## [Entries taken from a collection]
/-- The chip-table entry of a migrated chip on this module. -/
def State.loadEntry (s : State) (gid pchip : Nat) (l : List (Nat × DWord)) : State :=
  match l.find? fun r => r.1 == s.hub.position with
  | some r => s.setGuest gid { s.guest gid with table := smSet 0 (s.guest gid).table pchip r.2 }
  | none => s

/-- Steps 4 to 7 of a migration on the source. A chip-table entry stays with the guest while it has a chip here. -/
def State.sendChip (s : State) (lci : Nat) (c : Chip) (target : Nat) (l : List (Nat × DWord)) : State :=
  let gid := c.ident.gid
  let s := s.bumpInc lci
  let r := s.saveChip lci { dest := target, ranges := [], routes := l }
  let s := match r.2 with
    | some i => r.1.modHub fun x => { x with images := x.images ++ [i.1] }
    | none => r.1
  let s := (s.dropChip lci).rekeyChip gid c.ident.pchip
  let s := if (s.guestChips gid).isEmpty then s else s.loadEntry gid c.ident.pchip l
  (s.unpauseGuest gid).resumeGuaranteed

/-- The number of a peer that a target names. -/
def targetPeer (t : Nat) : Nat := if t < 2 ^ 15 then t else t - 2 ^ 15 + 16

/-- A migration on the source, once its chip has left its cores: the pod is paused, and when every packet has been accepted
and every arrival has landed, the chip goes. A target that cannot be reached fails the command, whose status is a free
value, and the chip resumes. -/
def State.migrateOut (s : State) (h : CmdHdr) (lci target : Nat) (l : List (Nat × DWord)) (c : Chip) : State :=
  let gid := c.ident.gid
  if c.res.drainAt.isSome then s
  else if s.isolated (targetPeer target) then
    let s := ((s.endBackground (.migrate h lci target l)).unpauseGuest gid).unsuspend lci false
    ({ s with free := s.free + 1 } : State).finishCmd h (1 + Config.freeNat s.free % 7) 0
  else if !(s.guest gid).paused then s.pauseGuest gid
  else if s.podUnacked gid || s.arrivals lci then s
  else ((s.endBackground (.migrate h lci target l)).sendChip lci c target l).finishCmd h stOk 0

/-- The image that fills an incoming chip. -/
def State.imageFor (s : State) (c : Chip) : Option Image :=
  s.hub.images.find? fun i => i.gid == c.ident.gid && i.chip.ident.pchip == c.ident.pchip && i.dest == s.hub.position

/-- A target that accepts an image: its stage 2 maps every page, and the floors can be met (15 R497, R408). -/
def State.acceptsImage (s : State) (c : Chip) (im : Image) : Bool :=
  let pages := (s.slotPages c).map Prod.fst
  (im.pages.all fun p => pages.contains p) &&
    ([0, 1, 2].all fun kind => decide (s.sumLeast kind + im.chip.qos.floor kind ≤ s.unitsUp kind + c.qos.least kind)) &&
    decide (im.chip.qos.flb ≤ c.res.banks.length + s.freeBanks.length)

--

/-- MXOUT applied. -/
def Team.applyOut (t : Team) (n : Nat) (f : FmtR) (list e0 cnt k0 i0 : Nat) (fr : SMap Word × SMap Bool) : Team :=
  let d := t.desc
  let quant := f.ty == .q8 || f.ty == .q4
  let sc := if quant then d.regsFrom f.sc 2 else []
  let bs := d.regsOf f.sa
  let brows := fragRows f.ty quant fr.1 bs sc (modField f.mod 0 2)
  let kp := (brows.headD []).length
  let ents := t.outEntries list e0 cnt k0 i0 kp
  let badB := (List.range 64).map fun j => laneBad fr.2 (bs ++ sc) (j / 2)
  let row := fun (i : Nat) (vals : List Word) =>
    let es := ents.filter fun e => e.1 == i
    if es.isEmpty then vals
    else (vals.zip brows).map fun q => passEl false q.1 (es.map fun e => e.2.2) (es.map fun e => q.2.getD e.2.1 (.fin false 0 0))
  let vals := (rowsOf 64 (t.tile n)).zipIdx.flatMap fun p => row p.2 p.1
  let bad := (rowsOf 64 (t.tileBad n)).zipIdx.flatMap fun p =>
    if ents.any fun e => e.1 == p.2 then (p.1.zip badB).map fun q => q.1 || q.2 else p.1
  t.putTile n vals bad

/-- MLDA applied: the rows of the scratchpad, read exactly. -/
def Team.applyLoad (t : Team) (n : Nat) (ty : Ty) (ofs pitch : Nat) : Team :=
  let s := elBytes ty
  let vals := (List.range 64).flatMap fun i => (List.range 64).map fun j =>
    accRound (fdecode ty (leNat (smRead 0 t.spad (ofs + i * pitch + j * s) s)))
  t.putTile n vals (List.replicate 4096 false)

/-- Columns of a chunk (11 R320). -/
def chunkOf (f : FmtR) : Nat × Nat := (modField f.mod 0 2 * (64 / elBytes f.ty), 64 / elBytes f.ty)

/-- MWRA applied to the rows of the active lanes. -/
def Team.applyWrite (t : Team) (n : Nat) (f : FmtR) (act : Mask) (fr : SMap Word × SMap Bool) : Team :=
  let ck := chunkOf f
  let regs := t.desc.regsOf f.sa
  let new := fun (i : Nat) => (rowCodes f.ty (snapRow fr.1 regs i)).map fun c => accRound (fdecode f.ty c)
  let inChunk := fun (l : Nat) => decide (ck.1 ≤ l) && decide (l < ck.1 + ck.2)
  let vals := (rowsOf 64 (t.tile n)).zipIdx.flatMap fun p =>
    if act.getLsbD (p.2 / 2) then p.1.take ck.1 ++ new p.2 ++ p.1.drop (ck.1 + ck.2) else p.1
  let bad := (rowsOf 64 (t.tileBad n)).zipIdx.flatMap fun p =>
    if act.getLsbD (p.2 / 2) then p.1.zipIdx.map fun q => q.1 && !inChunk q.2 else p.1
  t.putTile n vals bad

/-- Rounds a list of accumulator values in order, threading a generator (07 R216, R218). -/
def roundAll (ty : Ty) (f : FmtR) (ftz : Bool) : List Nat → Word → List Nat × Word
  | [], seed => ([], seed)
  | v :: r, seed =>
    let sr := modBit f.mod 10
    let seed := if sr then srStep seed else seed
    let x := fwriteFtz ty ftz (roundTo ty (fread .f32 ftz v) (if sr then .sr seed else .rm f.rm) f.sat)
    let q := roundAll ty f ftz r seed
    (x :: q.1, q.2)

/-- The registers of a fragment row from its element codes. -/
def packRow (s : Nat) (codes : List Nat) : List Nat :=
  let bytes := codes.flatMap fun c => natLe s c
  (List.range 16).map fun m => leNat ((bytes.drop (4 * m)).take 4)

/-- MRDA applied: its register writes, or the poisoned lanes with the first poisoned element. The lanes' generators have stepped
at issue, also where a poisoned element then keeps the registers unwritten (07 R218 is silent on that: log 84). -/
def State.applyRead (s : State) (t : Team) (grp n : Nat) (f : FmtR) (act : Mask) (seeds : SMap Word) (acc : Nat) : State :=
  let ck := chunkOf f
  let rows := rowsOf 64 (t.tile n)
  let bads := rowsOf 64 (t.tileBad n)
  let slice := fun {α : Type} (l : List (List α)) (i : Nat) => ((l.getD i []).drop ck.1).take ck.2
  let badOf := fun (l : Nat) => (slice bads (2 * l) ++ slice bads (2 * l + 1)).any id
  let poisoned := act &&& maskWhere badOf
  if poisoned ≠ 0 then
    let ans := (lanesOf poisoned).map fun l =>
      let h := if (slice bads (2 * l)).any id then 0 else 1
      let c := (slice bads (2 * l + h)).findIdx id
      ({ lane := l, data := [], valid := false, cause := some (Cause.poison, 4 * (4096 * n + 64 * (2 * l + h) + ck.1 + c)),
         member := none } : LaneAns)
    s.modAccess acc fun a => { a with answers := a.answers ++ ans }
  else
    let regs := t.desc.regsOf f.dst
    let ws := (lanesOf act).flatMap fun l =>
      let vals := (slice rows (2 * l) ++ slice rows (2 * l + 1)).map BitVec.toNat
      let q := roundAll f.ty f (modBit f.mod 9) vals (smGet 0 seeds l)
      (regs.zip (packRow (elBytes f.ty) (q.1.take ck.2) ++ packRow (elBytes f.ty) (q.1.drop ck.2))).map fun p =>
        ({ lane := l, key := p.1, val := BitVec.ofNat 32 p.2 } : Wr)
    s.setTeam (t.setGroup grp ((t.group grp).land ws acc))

## [ASSIGNMENT]
Above are the records; repeat exactly the lines from the one holding "chip here. -/" down to the one holding "i => r.1.modHub", end lines included.

## [EXERCISE ANSWER]
/-- Steps 4 to 7 of a migration on the source. A chip-table entry stays with the guest while it has a chip here. -/
def State.sendChip (s : State) (lci : Nat) (c : Chip) (target : Nat) (l : List (Nat × DWord)) : State :=
  let gid := c.ident.gid
  let s := s.bumpInc lci
  let r := s.saveChip lci { dest := target, ranges := [], routes := l }
  let s := match r.2 with
    | some i => r.1.modHub fun x => { x with images := x.images ++ [i.1] }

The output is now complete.